The country scores 0 in the POLCON metric (Henisz, 2000).
That is, many countries involved in uranium mining do not have nuclear power plants; hence, the effect on the uranium industry is an economic effect cascading via lower demand for uranium.
Dorobantu et al. (2017b) review strategic options for firms faced with weak institutions. Related strategies include political donations, firm or industry lobbying for favorable regulatory change, social initiatives, maintaining close relations with powerful stakeholders, etc. For instance, Sidki Darendeli and Hill (2016) demonstrate how important it was for MNEs in Libya to not only maintain connections with the Qadhafi family but also engage in social projects with local tribes and their leaders who often held administrative positions in local governments.
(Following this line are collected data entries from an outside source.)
/-- An activation in bank b of seat q ends with a notice of status st, or none when st is 0 (05 R165, 08 R256, 09 R302). A
seat that ran the bank is handed back to its cox and takes up its next READY bank. A bank that was being stowed goes to the
post that waited for it, and one that was being restored leaves the stow engine. -/
def endBank (s : State) (q b st : Nat) : State :=
  let v := getBank (getSeat s q) b
  if v.st = .free then s
  else
    let l := v.lane.toNat
    let s := if (v.st = .blocked ∨ v.st = .stowing) ∧ !v.abortTake then clearWait s v.waitLane.toNat else s
    let s := if st = 0 then s else notice s l (endNotice st q v.lastMsg)
    let s := modSeatR s q fun x =>
      let x := clearSets x b
      if x.status.bank = b then { x with idle := true } else x
    let s := freeBank s q b
    let s := match jobOn (getSeat s q) b with
      | some j =>
        if v.st = .stowing then postAfterStow s q j
        else if v.st = .restoring then modSeatR s q fun x => dropJob x b
        else s
      | none => s
    selectBank (laneEnded s l) q

/-- A stowed activation ends without a restore: its wake pick, queued, picked or relayed, and its wait are dropped (08 R261). -/
def endStowed (s : State) (e : Stowed) (st : Nat) : State :=
  let gone := fun x : LaneNo × Bool => !(x.2 && x.1 == e.lane)
  let ls := { s.lanes with
    stowed := s.lanes.stowed.filter fun y => y.lane != e.lane,
    ready := (s.lanes.ready.map fun r => (r.1, r.2.filter gone)).filter fun r => !r.2.isEmpty }
  let drop := fun c : Cox => { c with
    picks := c.picks.filter fun p => !(p.stowed && p.lane == e.lane),
    relays := c.relays.filter fun r => !(bit (field 0 r.1.toNat) 16 && bits (field 0 r.1.toNat) 15 0 == e.lane.toNat) }
  let s := (List.range 11).foldl (fun s x => modCox s x drop) { s with lanes := ls }
  let s := if e.aborted then s else clearWait s e.waitLane.toNat
  let s := if st = 0 then s else notice s e.lane.toNat (endNotice st e.seat e.lastMsg)
  laneEnded s e.lane.toNat

/-- A request made at M of the S/M-seat class (11 R554). -/
def atMReq (dir p n : Nat) (tagged : Bool) : FenceReq :=
  { cls := 0, dir := dir, p := p, n := n, tagged := tagged, atM := true }

/-- The words of a stow from offset 0o104 to 0o177 (R259). -/
def stowWords (v : Bank) (q b : Nat) (wide : Bool) : List Word :=
  ((List.range 31).map fun i => bankW v (i + 1)) ++
    [flag 35 true ||| flag 34 wide ||| field 27 q ||| field 24 b ||| (statusWord v.status &&& 0o17777),
     v.ctx, v.xctx, v.xretPc, v.xretDb, v.ringLink, v.progress, v.tbHi, field 0 v.waitLane.toNat] ++
    List.replicate 20 0

/-- The capabilities of a stow from offset 0o004: PCC, then c1 to c15 (R259). -/
def stowCaps (v : Bank) : List Cap := v.pcc :: (List.range 15).map fun i => bankC v (i + 1)

/-- The first granule of a list of writes that the fence refuses, as a stow (R258, R262). -/
def stowRefused (s : State) (a : Nat) (tags : List Bool) : Option Nat :=
  ((List.range tags.length).find? fun i =>
    match fenceCheck s (atMReq 1 (a + 4 * i) 4 (tags.getD i false)) with
    | .ok _ => false
    | .error _ => true).map fun i => a + 4 * i

/-- Writes a bank's state into its stow area (R258 to R260), as the seat's own accesses (06 R208): the state, or the physical
address of the first access the fence refuses. -/
def stowBank (s : State) (q b : Nat) : Except Nat State :=
  let x := getSeat s q
  let v := getBank x b
  let a := stowRef s v.lane.toNat
  let wide := x.wideOwned && x.wideOwner == b
  let cs := stowCaps v
  let ws := stowWords v q b wide
  let vs := if wide then smGetList 0 x.wide 0 128 else []
  match stowRefused s (a + 4) (cs.map Cap.tag ++ List.replicate ((ws.length + vs.length) / 4) false) with
  | some p => .error p
  | none =>
    let s := (List.range cs.length).foldl (fun s i =>
      let c := cs.getD i {}
      viewPut s q (a + 4 + 4 * i) (capWords c) c.tag) s
    let s := viewPutRun s q (a + 0o104) (ws ++ vs)
    .ok (if wide then modSeat s q fun x => { x with wide := [], wideOwned := false } else s)

/-- The stowed activation that a stow leaves (R261, R263). -/
def stowedOf (v : Bank) (q b : Nat) : Stowed :=
  { lane := v.lane, seat := q, prio := b, waitLane := v.waitLane, since := v.since, offFor := 0, lastMsg := v.lastMsg,
    det := v.status.det, aborted := v.abortTake, old := v.old }

/-- What a restore by seat q meets in the stow area of lane l, where the fence admits its reads (10 R321, R322). -/
def stowMeets (s : State) (q l : Nat) : State :=
  viewMeets s (some q)
    (((List.range 64).map fun i => stowRef s l + 4 * i).filter fun a => (fenceCheck s (atMReq 0 a 4 false)).isOk)

/-- A restore reads the stow area back into bank b (R261), as the seat's own accesses (06 R208), the wide file only when the
seat has none in use (R260): the state, or the address of a failing access. It fails when the area is not valid or names
another seat or priority (R262). PCC takes no capability without EX (02 R33; log 89). -/
def restoreBank (s : State) (q b l : Nat) (since : Nat) (last : Option (Nat × Nat)) (old : Bool) : Except Nat State :=
  let a := stowRef s l
  let word := fun i => viewWord s (some q) (a + i)
  let st := word 0o143
  let wide := bit st 34 && !(getSeat s q).wideOwned
  let refused := (List.range (if wide then 63 else 31)).find? fun i =>
    (match fenceCheck s (atMReq 0 (a + 4 + 4 * i) 4 false) with | .ok _ => false | .error _ => true)
      || viewPoisoned s (some q) (a + 4 + 4 * i)
  let clear := match fenceCheck s (atMReq 1 (a + 0o140) 4 false) with | .ok _ => true | .error _ => false
  match refused with
  | some i => .error (a + 4 + 4 * i)
  | none =>
    if !(bit st 35 && bits st 33 27 == q && bits st 26 24 == b && clear) then .error (a + 0o143)
    else
      let cap := fun i => viewCap s (some q) (a + 4 + 4 * i)
      let w := fun i => word (0o104 + i)
      let v : Bank := {
        w := smSetList 0 [] 1 ((List.range 31).map w),
        c := smSetList {} [] 1 ((List.range 15).map fun i => cap (i + 1)),
        pcc := asPcc (cap 0), ctx := mkCtx (bits (w 32) 35 20) (bits (w 32) 6 0),
        xctx := w 33 &&& 0o777774001577, xretPc := w 34, xretDb := w 35,
        ringLink := w 36 &&& 0o37777, progress := w 37,
        tbHi := w 38, st := .ready, lane := BitVec.ofNat 16 l, status := statusOf st, since := since,
        waitLane := BitVec.ofNat 16 (w 39).toNat, lastMsg := last, old := old }
      let ws := (List.range 128).map fun i => word (0o200 + i)
      let s := viewPut s q (a + 0o140) [w 28, w 29, w 30, st &&& ~~~(flag 35 true)] false
      .ok (modSeatR s q fun x =>
        let x := setBank x b v
        if wide then
          { x with wide := smSetList 0 [] 0 ws, wideOwned := true, wideOwner := b } else x)

/-- The pair buffer i of the leaf cox of home code c (08 R264). -/
def getPair (s : State) (c i : Nat) : PairBuf := smGet {} (getCox s c).pairs i

/-- The state with a pair buffer written. -/
def setPair (s : State) (c i : Nat) (b : PairBuf) : State :=
  modCox s c fun x => { x with pairs := smSet {} x.pairs i b }

/-- The cox performs one output of a pair-checked activation (08 R266, R267): a store as the seat that made it, a message's
removal when it still stands at HEAD. A doorbell delivered counts for its seat (15 R444). -/
def performOut (s : State) (o : PairOut) : State :=
  match o.kind with
  | 0 => physWrite s ⟨o.cls, false⟩ o.addr o.words
  | 1 =>
    if isSystem o.addr || isHost o.addr then physWrite s ⟨o.cls, false⟩ o.addr o.words
    else putGranule s o.addr o.words (o.tags.getD 0 false)
  | 2 => (putLaneTags s o.addr o.words o.tags).2
  | 3 =>
    let (ok, s) := laneReach s o.addr 1
    let x := laneSt s o.addr
    let k := (o.words.getD 0 0).toNat
    if ok ∧ x.state = lsOpen ∧ k ≤ x.taken then laneStore s o.addr { x with taken := x.taken - k, credit := x.credit + k } else s
  | 4 =>
    let (st, s) := putLane s o.addr o.words
    match (List.range 72).find? fun n => smGet 65536 s.lanes.doorbell n == o.addr with
    | some n => if st = stOK then seatCount s n 118 else s
    | none => s
  | _ =>
    let (ok, s) := laneReach s o.addr 1
    let x := laneSt s o.addr
    let sq := (o.words.getD 1 0).toNat
    match classOf s o.addr with
    | none => s
    | some k =>
      if ok ∧ x.state = lsOpen ∧ x.head ≠ x.tail then
        match ringReach s k o.addr x 0 with
        | .error s => s
        | .ok _ =>
          if bits (memWord s.mem (recAddr s k o.addr x.head + 1)) 17 0 = sq then
            match laneTouch s o.addr 1 1 with
            | (true, s) => takeMsg s o.addr { words := [], tags := [], slots := (o.words.getD 0 0).toNat, sq := sq } false
            | (false, s) => s
          else s
      else s

/-- The bank of a seat that still runs the pair-checked activation of a lane. -/
def pairBank (s : State) (q l : Nat) : Option Nat :=
  ((getSeat s q).banks.find? fun b => b.2.st != .free && b.2.role != .none && b.2.lane.toNat == l).map fun b => b.1
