/-- The tag that a buffered store last gave a granule. -/
def ownTag (os : List PairOut) (g : Nat) : Option Bool :=
  os.foldl (fun r o => if o.kind ≤ 1 ∧ o.addr / 4 = g then some (o.tags.getD 0 false) else r) none

/-- A seat's own view of a physical case or bulk word: its buffered stores, its stick, memory. -/
def seatWordAt (s : State) (q : Nat) (a : Nat) : Word :=
  match ownWord (seatOuts s q) a with
  | some w => w
  | none => viewWord s (some q) a

/-- The seat as a requester (11 R353). -/
def seatWho (t : Status) : Who := ⟨seatClass t, t.lvl == .M⟩

/-- A seat's load of n physical words, after every check. -/
def seatRead (s : State) (q a n : Nat) : List Word × State :=
  let x := getSeat s q
  if (isSystem a || isHost a) && !inStick x a then
    let os := seatOuts s q
    match physRead s (seatWho x.status) a n with
    | .ok ws s => ((List.range n).map fun i => (ownWord os (a + i)).getD (ws.getD i 0), s)
    | _ => ([], s)
  else ((List.range n).map fun i => seatWordAt s q (a + i), s)

/-- The tag of the granule that holds a physical word, as the seat sees it. -/
def seatTag (s : State) (q a : Nat) : Bool :=
  match ownTag (seatOuts s q) (a / 4) with
  | some t => t
  | none => (!(isSystem a || isHost a) || inStick (getSeat s q) a) && viewTag s (some q) a

/-- The first word of a load or fetch that gives POISON: a poisoned granule or stripe outside the stick, or the host window
while it answers with an error (10 R322, R335, R341). A deterministic fetch in the code window reads the code store, which
holds no poison (06 R207, R209, R210). -/
def seatPoison (s : State) (q a n : Nat) (fetch : Bool) : Option Nat :=
  let x := getSeat s q
  if isSystem a then none
  else if isHost a then (if hostUp s && !s.pins.readFails then none else some a)
  else ((List.range n).map (a + ·)).find? fun b =>
    !inStick x b && !(fetch && detOn x && inCode x b) && poisonedAt s.mem b

/-- A seat's store of words into one granule, after every check: to the stick, to the pair buffer, or performed (06 R208,
08 R266). gran is set by an STC, with the tag it stores. -/
def seatPut (s : State) (q a : Nat) (ws : List Word) (gran tag : Bool) : State :=
  let s := markStale s q a ws.length
  let x := getSeat s q
  if inStick x a then stickPut s q a ws tag
  else if (curBank x).role ≠ .none then
    pairPush s q { kind := if gran then 1 else 0, addr := a, words := ws, tags := if gran then [tag] else [],
                   cls := seatClass x.status }
  else if isSystem a || isHost a then physWrite s (seatWho x.status) a ws
  else putGranule s a ws tag

/-- Splits a run of words at granule boundaries. -/
def granulesFuel : Nat → Nat → List Word → List (Nat × List Word)
  | 0, _, _ => []
  | _, _, [] => []
  | fuel + 1, a, ws => (a, ws.take (4 - a % 4)) :: granulesFuel fuel (a + (4 - a % 4)) (ws.drop (4 - a % 4))

/-- Splits a run of words at granule boundaries. -/
def granules (a : Nat) (ws : List Word) : List (Nat × List Word) := granulesFuel ws.length a ws

/-- A seat's data store of consecutive words, granule by granule (02 R40). -/
def seatWrite (s : State) (q a : Nat) (ws : List Word) : State :=
  (granules a ws).foldl (fun s g => seatPut s q g.1 g.2 false false) s

/-- Distributes words over the runs of a span. -/
def splitRuns : List Run → List Word → List (Nat × List Word)
  | [], _ => []
  | r :: rs, ws => (r.pa, ws.take r.n) :: splitRuns rs (ws.drop r.n)

/-- What translation is asked for an access (10 R345). -/
def accKind (a : Access) : XKind :=
  if a.tagged then .tagged else if a.write then .store else if a.fetch then .fetch else .load

/-- What the fence is asked for an access: 0 read, 1 write, 2 fetch. -/
def accDir (a : Access) : Nat := if a.write then 1 else if a.fetch then 2 else 0

/-- Step 7 over the accesses, in their order. -/
def transAll (q : Nat) (fresh : Bool) : List Access → State → Except (Trap × State) (List (List Run) × State)
  | [], s => .ok ([], s)
  | a :: as, s =>
    match translateSpan q (accKind a) fresh (a.n / 4096 + 2) s a.ea.toNat a.n with
    | .error (f, v, s) =>
      .error ({ a.trap f.cause 7 with addr := BitVec.ofNat 36 v, aux := BitVec.ofNat 36 f.aux, wlvl := f.lvl }, s)
    | .ok (rs, s) =>
      match transAll q fresh as s with
      | .error e => .error e
      | .ok (rss, s) => .ok (rs :: rss, s)

/-- The virtual word that a physical word of the runs stands for. -/
def virtOf (rs : List Run) (p : Nat) : Nat :=
  ((rs.find? fun r => decide (r.pa ≤ p) && decide (p < r.pa + r.n)).map fun r => r.v + (p - r.pa)).getD p

/-- The physical spans of an access as the fence sees them (02 R48, 05 R175). -/
def fenceSpansOf (a : Access) (rs : List Run) : List (Nat × Nat) :=
  if a.each then rs.flatMap fun r => (List.range r.n).map fun i => (r.pa + i, 1) else joinRuns rs

/-- Step 8 of one access over its physical spans: the trap, or whether every region has TAGCAP. -/
def fenceSpans (s : State) (t : Status) (a : Access) (rs : List Run) : List (Nat × Nat) → Except Trap Bool
  | [] => .ok true
  | (p, n) :: ps =>
    match fenceCheck s (seatReq t (accDir a) p n a.tagged) with
    | .error k =>
      .error { a.trap cFENCE 8 with addr := BitVec.ofNat 36 (virtOf rs p), aux := BitVec.ofNat 36 p, fkind := k }
    | .ok g =>
      match fenceSpans s t a rs ps with
      | .error e => .error e
      | .ok b => .ok (g.tagcap && b)

/-- Step 8 over the accesses, in their order. -/
def fenceAll (s : State) (t : Status) : List (Access × List Run) → Except Trap (List Bool)
  | [] => .ok []
  | (a, rs) :: as =>
    match fenceSpans s t a rs (fenceSpansOf a rs) with
    | .error e => .error e
    | .ok b =>
      match fenceAll s t as with
      | .error e => .error e
      | .ok bs => .ok (b :: bs)

/-- Does the access fall in an armed watch range (07 R228)? -/
def watched (x : Seat) (a : Access) : Bool :=
  x.status.lvl != .M && bit x.watchCtl (if a.fetch then 2 else if a.write then 1 else 0)
    && decide (x.watchBase.toNat ≤ x.watchLast.toNat)
    && decide (x.watchBase.toNat < a.ea.toNat + a.n) && decide (a.ea.toNat ≤ x.watchLast.toNat)

/-- POISON of a load or fetch (10 R322); 04 R214 gives SV_AUX the physical address. -/
def poisonTrap (s : State) (q : Nat) (a : Access) (rs : List Run) : Option Trap :=
  if a.write then none
  else (rs.findSome? fun r => seatPoison s q r.pa r.n a.fetch).map fun p => { a.trap cPOISON 0 with aux := BitVec.ofNat 36 p }

/-- The entry as the TLB holds it now. -/
def tlbNow (s : State) (q : Nat) (e : TlbEntry) : TlbEntry :=
  ((getSeat s q).tlb.find? fun y =>
    y.map == e.map && y.ea == e.ea && y.vpage == e.vpage && y.lvl == e.lvl && y.slot == e.slot).getD e

/-- A and D of every page an instruction accessed (10 R347). -/
def touchAll (q : Nat) : List (Run × Bool) → State → Except State State
  | [], s => .ok s
  | (r, st) :: rs, s =>
    match r.e with
    | none => touchAll q rs s
    | some e =>
      match touchEntry s q (tlbNow s q e) r.v st with
      | .error s => .error s
      | .ok s => touchAll q rs s

/-- Counts a load or store by the memory it goes to: case, bulk or the host window (15 R444). DESIGN CHOICE, log 55. -/
def spaceNote (q : Nat) (s : State) (p : Nat × Bool) : State :=
  if p.2 || inStick (getSeat s q) p.1 then s
  else if isCase p.1 then seatCount s q 100
  else if isBulk p.1 then seatCount s q 101
  else if isHost p.1 then seatCount s q 102
  else s

/-- What a checked instruction holds: per access its runs, whether tags may pass (C of its pages and TAGCAP), what it
loaded and the tag of its first granule. -/
structure Passed where
  runs : List (List Run)
  tagOk : List Bool
  data : List (List Word)
  tags : List Bool
  st   : State

/-- The loads of the accesses. -/
def readAll (q : Nat) : List (Access × List Run) → State → List (List Word) × State
  | [], s => ([], s)
  | (a, rs) :: as, s =>
    let r := if a.write || a.fetch then ([], s)
      else rs.foldl (fun (r : List Word × State) x =>
        let (ws, s) := seatRead r.2 q x.pa x.n
        (r.1 ++ ws, s)) ([], s)
    let (rest, s) := readAll q as r.2
    (r.1 :: rest, s)

/-- What the reads of an access meet in case and bulk (10 R321, R322, R334): the words that the stick or the code store does
not hold. -/
def accessMeets (q : Nat) (s : State) (p : Access × List Run) : State :=
  let x := getSeat s q
  let held := fun b => inStick x b || (p.1.fetch && detOn x && inCode x b)
  if p.1.write then s
  else meetWords s (p.2.flatMap fun r => ((List.range r.n).map (r.pa + ·)).filter fun b => !held b)

/-- Steps 7 and 8, WATCH and POISON over the accesses, then the trap of the unit behind them, then A and D, then the loads.
An access that gives POISON has been made, and R211 of 06 sees it. No rule says which of POISON of a message's source and LANE
an LPUT raises first (05 R173): POISON. DESIGN CHOICE, log 110. fuel bounds how often a failed compare-and-set makes the
access afresh (10 R347). -/
def accessFrom (q : Nat) (as : List Access) : Nat → Bool → State → Except (Trap × State) Passed
  | fuel, fresh, s =>
    match transAll q fresh as s with
    | .error e => .error e
    | .ok (rss, s) =>
      let x := getSeat s q
      let pairs := as.zip rss
      match fenceAll s x.status pairs with
      | .error t => .error (t, s)
      | .ok caps =>
        match as.find? (watched x) with
        | some a => .error (a.trap cWATCH 0, s)
        | none =>
          let at_ := pairs.flatMap fun p => p.2.map fun r => (r.pa, p.1.fetch)
          let s := pairs.foldl (accessMeets q) s
          match (pairs.findSome? fun p => poisonTrap s q p.1 p.2) <|> as.findSome? Access.last with
          | some t => .error (t, if t.cause = cPOISON then at_.foldl (timedNote q) s else s)
          | none =>
            let finish := fun s' : State =>
              let tags := pairs.map fun p => match p.2 with | r :: _ => seatTag s q r.pa | [] => false
              let (data, s2) := readAll q pairs { s' with mem := s.mem, seats := s.seats }
              let s2 := at_.foldl (fun s r => spaceNote q (timedNote q s r) r) { s2 with mem := s'.mem, seats := s'.seats }
              let ok := (rss.zip caps).map fun p => p.2 && p.1.all Run.capOk
              Except.ok { runs := rss, tagOk := ok, data := data, tags := tags, st := s2 }
            let touches := pairs.flatMap fun p => p.2.map fun r => (r, p.1.write)
            match touchAll q touches s, fuel with
            | .ok s', _ => finish s'
            | .error s', 0 => finish s'
            | .error s', fuel + 1 => accessFrom q as fuel true s'
termination_by structural fuel => fuel

/-- A checked instruction's accesses: steps 1 to 8 of R48 over all of them (R55), WATCH, POISON, A and D, and the loads. -/
def accessAll (q : Nat) (as : List Access) (s : State) : Except (Trap × State) Passed :=
  match stepsFail (levelOf s q) (sideOf s q) as [1, 2, 3, 4, 5, 6] with
  | some t => .error (t, s)
  | none => accessFrom q as 8 false s

/-- The stores of access i of a checked instruction. -/
def storeRuns (p : Passed) (q i : Nat) (ws : List Word) : State :=
  (splitRuns (p.runs.getD i []) ws).foldl (fun s g => seatWrite s q g.1 g.2) p.st

/-- The physical address a checked access begins at. -/
def Passed.pa (p : Passed) (i : Nat) : Nat := (((p.runs.getD i []).head?).map Run.pa).getD 0

/-- Where an instruction goes on. -/
inductive Next where
  /-- at the next instruction -/
  | advance
  /-- at an address (05 R162) -/
  | jump (a : Nat)
  /-- at itself: stopped part-way, with the progress that its bank records (05 R157, R158) -/
  | stopped (prog : Word)
  /-- the instruction has placed PCC itself, or the seat no longer runs -/
  | placed
  /-- at itself, and it has not retired: it waits, and executes again (05 R175, 02 R67) -/
  | blocked
deriving DecidableEq, Repr

/-- An instruction that retires. -/
structure Done where
  st    : State
  next  : Next := .advance
  /-- it has accessed memory, from an effective and a physical address -/
  acc   : Bool := false
  ea    : Word := 0
  pa    : Nat := 0
  taken : Bool := false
According to Mining Feeds™ (https://miningfeeds.com/uranium-mining-report-all-countries/), Canada and Australia are at the center of the world mining industry. Out of a total of 669 mining company listings documented on Mining Feeds™ with a market capitalization exceeding CAD10 million, Australia accounted for 263 listings or 39.3%, while Canada accounted for 326 or 48.7%. Together, Canada and Australia accounted for 88% of global mining company listings. This market share could, in reality, be even higher on the basis that listings in the UK and the United States are frequently cross-listings from other countries. Australia and Canada have well-developed capital markets in relation to operational disclosure, meaning that data are available for the study.
Research data on daily global factors are maintained and updated by Andrea Frazzini and available for download at http://www.aqr.com/library/data-sets/quality-minus-junk-factors-daily/data. The portfolio construction follows Fama and French (1992, 1993, 1996), Asness and Frazzini (2013), and Asness et al. (2019).
POLCON(V) is an upgraded version of POLCON(III). The only difference is that POLCON(V) includes two additional veto points, the judiciary and sub-federal entities (Henisz, 2000). We conducted a robustness check with respect to POLCON(III) by redoing the analysis with this measure. The pattern of results remained unchanged in terms of coefficient signs and statistical significance.
We used multiple sources in identifying flagship projects. For Canada, the exploration and development expenditure is disclosed in the quarterly MD&A filings, which means that we are able to assign the flagship project based on investment size (i.e., the amount of expenditure incurred on the most important project). In Australia, there is no such expenditure disclosure for individual mining projects. Therefore, for Australian firms, we reviewed the annual report of the firm and the quarterly activities report and identify the flagship project based on the first project profiled in these reports. While mining exploration and development companies do have multiple projects in their exploration portfolios, the flagship project is readily identifiable on the basis that these (exploration and development) firms are severely cash-constrained (Bui et al., 2021) and technically do not have enough resources to pursue the development of multiple projects simultaneously. “Highlights” in the quarterly activities report are typically associated with this flagship project.
In the case of polymetallic projects, the uranium status of the project is recorded regardless of further advancement in non-uranium minerals.
Although there is some specialization on commodity lines, mining companies will always contemplate economic deposits irrespective of commodity type.
Given the unpredicted nature of this event, this study is devoid of any anticipation effects possibly detracting from the power of the event study approach. Due to the event’s unexpected nature, the inclusion of the day prior to the accident is not meaningful for this particular event.
These abnormal returns and the adjusted-BMP statistics are estimated using the Stata module ‘eventstudy2’ contributed by Kaspereit (2020).
Due to potential concerns of heteroscedasticity, we report t-statistics and significance levels using robust standard errors of White (1980).